[Audio for this study is available at Sermons.net, as is a PDF copy of the notes.]

Jesus returns to Jerusalem for the third time in the Gospel of John, this time for the Feast of Tabernacles (7:2) and the Feast of Dedication (10:22).  He spends a significant time in Jerusalem and there is increased opposition to Jesus from the Jews in the city. This will culminate in John 11:57 when the Pharisees decide that they must arrest and execute Jesus.

The Feast of Tabernacles (Sukkot) is a week long celebration of the Wilderness period (usually in late September or October, 15-21 Tishri, see Lev 23:34).  In A. D. 32, the feast was celebrated Sept 10-17, the Feast of Dedication is two months later.  Tabernacles is an 8 day pilgrimage in Sept / Oct at the end of the grape harvest, marked by prayers for rain.  By the first century, there were daily processions from the pool of Siloam to the temple to pour out libations on the altar.  The courts of the temple were lit by huge torches, thus we have a combination of the themes of water and light that Jesus uses for the teaching sections.

The Feast of Tabernacles celebrated the time Israel spent in the wilderness but also their entry into the land of Canaan.   Just as Passover celebrated the birth of the nation in the Exodus, Tabernacles celebrated the nation’s pristine years in the wilderness, where they learned the name of God, received his Law, where they rebelled against him but also experienced his grace and forgiveness.  The wilderness period culminated in the Conquest, Joshua’s entry into the Land of Canaan and the expulsion of the Canaanites from the Land promised to Abraham and his descendants.

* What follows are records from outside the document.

/-- What a branch of the whole entry gives once its checks pass, a register target being a multiple of 4 (08 R233). -/
theorem exec_branch {i : Instr} {t : Word64} {s : State} (hwf : i.wf = true) (hto : branchTo s.k i = some t) (hp : Passes plainControl s)
    (hal : fromRegister i = true → t.toNat % 4 = 0) : exec i s = .next (moveTo t { s with k := linked i s.k }) := by
  have hreg {a : Nat} (h : (rdG s.k a).toNat % 4 = 0) : aligned (rdG s.k a) = true := decide_eq_true h
  have hvote {g o : Nat} (h : (guardOk g && decide (o < 65536)) = true) : o < 2 ^ 16 := of_decide_eq_true (Bool.and_eq_true_iff.mp h).2
  unfold branchTo at hto
  split at hto <;> obtain rfl | _ := hto
  · next o =>
    have ho : o < 2 ^ 16 := of_decide_eq_true hwf
    change execBru o s = _
    exact issue_eq_next hp (by rw [target_eq_wordTarget _ ho]; rfl)
  · next c a b o =>
    obtain ⟨⟨-, ho⟩, -⟩ : (_ ∧ o < 2 ^ 10) ∧ c < 6 := by simpa [Instr.wf] using hwf
    change execBcc c a b o s = _
    exact issue_eq_next hp (by rw [target_eq_wordTarget _ ho, bccCond_eq_branchHolds]; rfl)
  · next g o =>
    change execBvoteAny g o s = _
    rw [execBvoteAny, bvote_next (hvote hwf) hp, anyLane_eq]
    rfl
  · next g o =>
    change execBvoteAll g o s = _
    rw [execBvoteAll, bvote_next (hvote hwf) hp, allLanes_eq]
    rfl
  · next g o =>
    change execBvoteNone g o s = _
    rw [execBvoteNone, bvote_next (hvote hwf) hp, anyLane_eq]
    simp only [decide_eq_true_eq, ne_eq, ite_not]
    rfl
  · next o =>
    have ho : o < 2 ^ 16 := of_decide_eq_true hwf
    change execCall o s = _
    exact issue_eq_next hp (by rw [target_eq_wordTarget _ ho]; rfl)
  · next a =>
    change execRet a s = _
    exact issue_eq_next hp (if_pos (hreg (hal rfl)))
  · next d a =>
    change execJmpg d a s = _
    exact issue_eq_next hp (if_pos (hreg (hal rfl)))

/-! ### Ends of lanes (06 R182, R184) -/

/-- The lanes `x` of the issuing entry have ended and the others stand at `pc`; the crew's barriers have not looked again. -/
def withoutLanes (x : Word32) (pc : Word64) (s : State) : State :=
  settle true [{ s.k.e with pc := pc, mask := s.k.e.mask &&& ~~~ x }] (freeLaneRecs x s)

theorem withoutLanes_eq (x : Word32) (pc : Word64) (s : State) :
    settle true [{ s.k.e with pc := pc, mask := s.k.e.mask &&& ~~~ x }] (freeLaneRecs x s) = withoutLanes x pc s := rfl

theorem endLanes_eq (x : Word32) (pc : Word64) (s : State) : endLanes x pc s = skeinOver (withoutLanes x pc s) := rfl

theorem laneOn_liveMask_withoutLanes (x : Word32) (pc : Word64) (s : State) {L : Nat} :
    laneOn (liveMask (withoutLanes x pc s).k) L = true ↔ laneOn (s.k.e.mask &&& ~~~ x) L = true ∨ ∃ e ∈ s.k.rest, laneOn e.mask L = true := by
  simp only [withoutLanes, laneOn_liveMask, stands_settle, exists_standsIn, List.singleton_append]
  exact List.exists_mem_cons_iff _ _ _
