-- ==== Sys2Proof/Machine/Operands.lean ====
section
/-!
DEFINITION. The operands of a command and the checks every command performs on them, in the order of R177: the width field
(step 3), the source registers (step 4), their widths (step 5), the fraction word count and the index (step 6), and the
capacity of the string buffer (step 8).
-/

namespace Sys2Proof.Machine

open Sys2Proof

/-- `raise e` unless the condition holds (R13). -/
def require (ok : Bool) (e : Err) : Except Err Unit := if ok then .ok () else .error e

/-- Step 3: a width field that is 0 or greater than NMAX raises WidthRange. -/
def checkWidth (s : State) (n : Nat) : Except Err Unit :=
  require (decide (n ≠ 0 ∧ n ≤ s.cfg.nmax)) .widthRange

/-- Step 4: `x[r]`, which raises RegisterInvalid when its valid bit is 0 (R13, R23). -/
def readX (s : State) (r : Reg) : Except Err Wide :=
  if s.x[r].valid then .ok s.x[r].w else .error .registerInvalid

/-- Steps 4 and 5: both sources, which must have the same width (R100). -/
def readPair (s : State) (r1 r2 : Reg) : Except Err (Wide × Wide) := do
  let a ← readX s r1
  let b ← readX s r2
  require (decide (a.length = b.length)) .widthMismatch
  pure (a, b)

/-- Step 6: 1 ≤ F ≤ n − 1, or FractionRange (R149). -/
def checkFraction (f n : Nat) : Except Err Unit := require (decide (f ≠ 0 ∧ f < n)) .fractionRange

/-- Step 6: an index at or beyond its bound raises IndexRange. -/
def checkIndex (index bound : Nat) : Except Err Unit := require (decide (index < bound)) .indexRange

/-- Step 7 of DIV, MOD and FXDIV: a divisor whose every word is zero raises DivideByZero (R171). -/
def checkDivisor (b : Wide) : Except Err Unit := require (decide (uval b ≠ 0)) .divideByZero

/-- Step 8: a text longer than SBSIZE raises StringOverflow, else `str <- text` (R13, R53). -/
def putText (s : State) (text : List Byte) : Except Err State := do
  require (decide (text.length ≤ s.cfg.sbsize)) .stringOverflow
  pure (s.setText text)

end Sys2Proof.Machine
end

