-- ==== Sys2Proof/Machine/CastBit.lean ====
section
/-!
DEFINITION. Cast and bit access (`46_cast_bit.md`, R130 to R133).
-/

namespace Sys2Proof.Machine

open Sys2Proof

/-- MSB_NONE = 2^64 − 1, the "no bits set" value of IDXMSB (R7, R133). -/
def msbNone : BitVec 64 := 0xFFFFFFFFFFFFFFFF

/-- Bit `index` of a value: `a.w[index div 32][index mod 32]` (R131). -/
def bitOf (a : Wide) (index : Nat) : Bool := (a.getD (index / 32) 0).getLsbD (index % 32)

/-- One bit of a word set to `v`. -/
def setWordBit (w : Word) (k : Nat) (v : Bool) : Word :=
  if v then w ||| BitVec.ofNat 32 (2 ^ k) else w &&& ~~~ (BitVec.ofNat 32 (2 ^ k))

/-- `a.w[index div 32][index mod 32] = v` (R132). -/
def setBitOf (a : Wide) (index : Nat) (v : Bool) : Wide :=
  a.set (index / 32) (setWordBit (a.getD (index / 32) 0) (index % 32) v)

/-- The largest b below the bound with bit b of a equal to 1, if there is one (R133). -/
def topBit (a : Wide) : Nat → Option Nat
  | 0 => none
  | b + 1 => if bitOf a b then some b else topBit a b

/-- The number IDXMSB writes (R133). -/
def msbIndex (a : Wide) : BitVec 64 :=
  match topBit a (32 * a.length) with
  | some b => BitVec.ofNat 64 b
  | none => msbNone

/-- CAST: the width check comes before the register is read (R130, R177). -/
def execCast (sg : Bool) (rd rs1 : Reg) (m : Nat) (s : State) : Host.Outcome State Fault Refusal :=
  s.finish do
    checkWidth s m
    let a ← readX s rs1
    pure (s.writeX rd (wCast a m sg))

/-- GETBIT: `RES <- a.w[index div 32][index mod 32]` (R131). -/
def execGetbit (rs1 : Reg) (index : Nat) (s : State) : Host.Outcome State Fault Refusal :=
  s.finish do
    let a ← readX s rs1
    checkIndex index (32 * a.length)
    pure (s.setRes (BitVec.ofNat 64 (bitOf a index).toNat))

/-- SETBIT (R132). -/
def execSetbit (v : Bool) (rd : Reg) (index : Nat) (s : State) : Host.Outcome State Fault Refusal :=
  s.finish do
    let a ← readX s rd
    checkIndex index (32 * a.length)
    pure (s.writeX rd (setBitOf a index v))

/-- IDXMSB (R133). -/
def execIdxmsb (rs1 : Reg) (s : State) : Host.Outcome State Fault Refusal :=
  s.finish do
    let a ← readX s rs1
    pure (s.setRes (msbIndex a))

end Sys2Proof.Machine
end

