-- ==== Sys2Proof/Machine/FxArith.lean ====
section
/-!
DEFINITION. Fixed-point arithmetic (`48_fx_arith.md`, R149 to R154): a value of n = W + F words read as S(v) / 2^(32·F).
-/

namespace Sys2Proof.Machine

open Sys2Proof

/-- Both sources of a fixed-point command, of one width, with 1 ≤ F ≤ n − 1 (R149). -/
def readFxPair (s : State) (f : Nat) (r1 r2 : Reg) : Except Err (Wide × Wide) := do
  let (a, b) ← readPair s r1 r2
  checkFraction f a.length
  pure (a, b)

/-- The result of FXMUL: both operands widened to n + F words, multiplied, shifted right arithmetically by 32·F, narrowed
(R153). -/
def fxMulWords (f : Nat) (a b : Wide) : Wide :=
  let n := a.length
  let t := n + f
  let A := wCast a t true
  let B := wCast b t true
  let P := wAsr (wMul A B) (32 * f)
  wCast P n true

/-- The result of FXDIV for a divisor other than zero: the widened dividend shifted left by 32·F, divided signed, narrowed
(R154). -/
def fxDivWords (f : Nat) (a b : Wide) : Wide :=
  let n := a.length
  let t := n + f
  let A := wShl (wCast a t true) (32 * f)
  let B := wCast b t true
  wCast (divmod true A B).1 n true

/-- FXFROMI: w_shl(a, 32·F) (R150). -/
def execFxfromi (rd rs1 : Reg) (f : Nat) (s : State) : Host.Outcome State Fault Refusal :=
  s.finish do
    let a ← readX s rs1
    checkFraction f a.length
    pure (s.writeX rd (wShl a (32 * f)))

/-- FXADD: "exactly as ADD" (R151). -/
def execFxadd (rd rs1 rs2 : Reg) (f : Nat) (s : State) : Host.Outcome State Fault Refusal :=
  s.finish do
    let (a, b) ← readFxPair s f rs1 rs2
    pure (s.writeX rd (wAdd a b))

/-- FXSUB: w_sub(a, b) (R152). -/
def execFxsub (rd rs1 rs2 : Reg) (f : Nat) (s : State) : Host.Outcome State Fault Refusal :=
  s.finish do
    let (a, b) ← readFxPair s f rs1 rs2
    pure (s.writeX rd (wSub a b))

/-- FXMUL (R153). -/
def execFxmul (rd rs1 rs2 : Reg) (f : Nat) (s : State) : Host.Outcome State Fault Refusal :=
  s.finish do
    let (a, b) ← readFxPair s f rs1 rs2
    pure (s.writeX rd (fxMulWords f a b))

/-- FXDIV: DivideByZero for a zero divisor, after the F check (R154, R177). -/
def execFxdiv (rd rs1 rs2 : Reg) (f : Nat) (s : State) : Host.Outcome State Fault Refusal :=
  s.finish do
    let (a, b) ← readFxPair s f rs1 rs2
    checkDivisor b
    pure (s.writeX rd (fxDivWords f a b))

end Sys2Proof.Machine
end

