-- ==== Sys2Proof/Tests/Slice0.lean ====
section
/-!
SUPPORT. Tests: ill-formed commands the check refuses, words written out field by field from R57 and R60, one step per command
on a small state with results from the spec's own vectors (V<n> of `95_test_vectors.md`), and for every statement with
hypotheses a state and operands that meet them all.
-/

namespace Sys2Proof.Tests

open Sys2Proof Sys2Proof.Machine

/-! ### Helpers -/

/-- The defaults of R7 with a setting of HEX_UPPER_IN. -/
def cfg (upper : Bool) : Config := { nmax := 16, sbsize := 1024, hexUpperIn := upper }

/-- A block right after reset. -/
def base : State := State.resetWith (cfg false)

/-- A block with a small string buffer. -/
def small (sbsize : Nat) : State := State.resetWith { nmax := 16, sbsize := sbsize, hexUpperIn := false }

/-- A state with values in registers. -/
def regs (s : State) : List (Reg × Wide) → State
  | [] => s
  | (r, v) :: rest => regs (s.writeX r v) rest

/-- A string as the bytes of its characters. -/
def str (text : String) : List Byte := asciiOf text.toList

def after (i : Instr) (s : State) : Option State :=
  match exec i s with
  | .next t => some t
  | _ => none

/-- The words of a register, where valid. -/
def xOf (r : Reg) (t : Option State) : Option Wide := t.bind fun t => if t.x[r].valid then some t.x[r].w else none

def resOf (t : Option State) : Option (BitVec 64) := t.map State.res

def stOf (t : Option State) : Option (BitVec 32) := t.map State.status

def textOf (t : Option State) : Option (List Byte) := t.map State.text

/-! ### WellFormed: an ill-formed term for each check, refused -/

theorem test_ill_formed_half :
    ∀ i ∈ ([.sbget 65536, .getw 1 65536, .setw 1 65536 0, .shl 1 2 65536, .shr true 1 2 65536, .getbit 1 65536,
      .setbit true 1 65536] : List Instr), i.wellFormed = false := by decide

theorem test_ill_formed_byte :
    ∀ i ∈ ([.ldi32 false 1 256 0, .ldi64 false 1 256 0, .cast false 1 2 256, .fromdec 1 256, .fromhex 1 256,
      .fxfromi 1 2 256, .fxadd 1 2 3 256, .fxsub 1 2 3 256, .fxmul 1 2 3 256, .fxdiv 1 2 3 256, .fxtod 1 256, .fxtodec 1 256]
      : List Instr), i.wellFormed = false := by decide

theorem test_ill_formed_two_bytes :
    ∀ i ∈ ([.fxfromd 1 256 2 0, .fxfromd 1 6 256 0, .fxfromdec 1 256 2, .fxfromdec 1 6 256] : List Instr),
      i.wellFormed = false := by decide

theorem test_well_formed_bounds :
    ∀ i ∈ ([.sbget 65535, .shl 1 2 65535, .ldi32 false 1 255 0, .fxfromd 1 255 255 0, .fxtod 1 255] : List Instr),
      i.wellFormed = true := by decide

/-! ### Decoding: words written from the fields of R57, op S rd rs1 rs2 immhi immlo, with the opcodes of R60 -/

/-- Each list of words decodes to its command, with nothing left over. -/
def decodes (rows : List (List Word × Instr)) : Bool :=
  rows.all fun p => match decode p.1 with
    | .ok (i, rest) => i == p.2 && rest.isEmpty
    | .error _ => false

In the prophets, the Exile was described as a long time in the wilderness.  Israel was once again facing the punishment of God because of their covenant unfaithfulness.  The Feast of Tabernacles naturally stirred the nation’s hope for a new Joshua who would begin another Conquest of the Land promised to Abraham.  That Jesus is the same name as Joshua ought not be ignored, since Jesus will draw attention to himself as a messianic figure during a Feast dedicated to a remembrance of that first Joshua and the end of the exile in the wilderness.  Perhaps Jesus is the one that will end the long Exile of Israel, now under Roman rule.

Just as he did in the feeding of the 5000, Jesus plays on the imagery of Israel in the wilderness in the feast of Tabernacles in order to draw attention to himself as the one who leads Israel out of the wilderness at the end of her long Exile.